Aug. 16 (Bloomberg) -- Verizon Communications Inc., the telephone company where about 45,000 workers are out on strike, told the employees it will suspend certain benefits at the end of the month if they haven’t returned to their jobs.
Workers at two unions that have called strikes will lose basic health-insurance, dental, vision and prescription-drug benefits, said Richard Young, a spokesman for the company. Verizon stopped funding the workers’ pensions when their former contract expired Aug. 6, he said.
“If they’re not employed and not working for the company, we’re not going to fund their pensions,” Young said in a telephone interview.
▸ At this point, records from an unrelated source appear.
/-! ## Commands and tiles -/

/-- Core 0 with one command in a state, over the tensor. -/
def commanded (x : Cmd) : State := tensor 1 (on { core [] with cmds := [x] })
/-- The command of MLDA on the tile. -/
def mlda (st : CmdSt) : Cmd := { cmd 9 (.mlda g0 e2 0 1 0 0) st with args := [q1] }
theorem witness_CommandStarts_mzero :
    let x := cmd 9 (.mzero g0 e2 1) .queued
    let s := commanded x
    s.oldest [0] (executor x.ins) = some (0, x) ∧ x ∈ (s.core 0).cmds := by decide
theorem witness_CommandStarts_clear : ∀ j y, y ∈ ((commanded (mlda .queued)).core j).cmds → y.fail = none := by
  intro j y h
  by_cases e : j = 0
  · subst e
    rcases List.mem_singleton.1 h with rfl
    rfl
  · have : ((commanded (mlda .queued)).core j).cmds = [] := by
      show (mget [(0, _)] j Core.reset).cmds = []
      cases j with
      | zero => exact absurd rfl e
      | succ j => rfl
    rw [this] at h
    cases h
theorem witness_CommandStarts_park :
    let s := commanded (mlda .queued)
    s.oldest [0] (executor (mlda .queued).ins) = some (0, mlda .queued) ∧ ((mlda .queued).sem 0).check s = none ∧
      ∃ m ∈ (mlda .queued).tileNeeds 0 s, s.have 0 m = false := by decide
theorem witness_CommandStarts_fault :
    let x : Cmd := { mlda .queued with args := [2 ^ 45] }
    let s := commanded x
    s.oldest [0] (executor x.ins) = some (0, x) ∧ ∃ f, (x.sem 0).check (s.draw 1) = some f ∧ (s.draw 1).pageMiss x.part f = false := ⟨by decide, _, rfl, by decide⟩
theorem witness_CommandStarts_frames :
    let s := commanded (mlda .parked)
    s.oldestParked 0 = some (0, mlda .parked) ∧ (s.allocAll 0 ((mlda .parked).tileNeeds 0 s)).isSome = true := by decide
theorem witness_CommandStarts_no_frames :
    let s := (upFrom 16 16).foldl (fun s k => s.setFrame 0 k { Frame.reset k with st := .clean, pin := true, tile := ⟨0, 2, 0⟩ }) (commanded (mlda .parked))
    s.oldestParked 0 = some (0, mlda .parked) ∧ (s.allocAll 0 ((mlda .parked).tileNeeds 0 s)).isNone = true := by decide
theorem witness_CommandStarts_replay :
    let x : Cmd := { mlda .parked with alloc := true, tiles := [tile1] }
    let s := framed .clean 3 (commanded x)
    (s.core 0).cmds[0]? = some x ∧ x.st = .parked ∧ x.alloc = true ∧ x.tiles = (x.tileNeeds 0 s).map (fun m => m.tile) ∧ s.prqWaits (.cmd 0 x.id) = false ∧
      s.execBusy 0 x = false ∧ (∀ m ∈ x.tileNeeds 0 s, (s.hit 0 m.tile).isSome = true ∧ s.have 0 m = true) ∧ (x.sem 0).check s = none ∧ s.mayReach 0 x.part ((x.sem 0).uses s) = true := by decide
The employees, represented by the Communications Workers of America and the International Brotherhood of Electrical Workers, went out on strike after they failed to reach an agreement on a new contract with Verizon, the second-largest U.S. telecommunications company. Verizon is asking the workers to pay more for health-insurance benefits, while the unions have said the company is profitable and executive compensation is healthy.
The striking workers are primarily from Verizon’s traditional landline telephone business, with the company’s wireless business largely unaffected. The walk-out is the largest since about 73,000 General Motors Co. workers went on strike for two days in 2007, said Jeffrey Keefe, professor of labor and employment relations at Rutgers University in New Brunswick, New Jersey.
Verizon, based in New York, fell 17 cents to $34.88 at 4 p.m. in New York Stock Exchange trading. The stock has dropped 2.5 percent so far this year.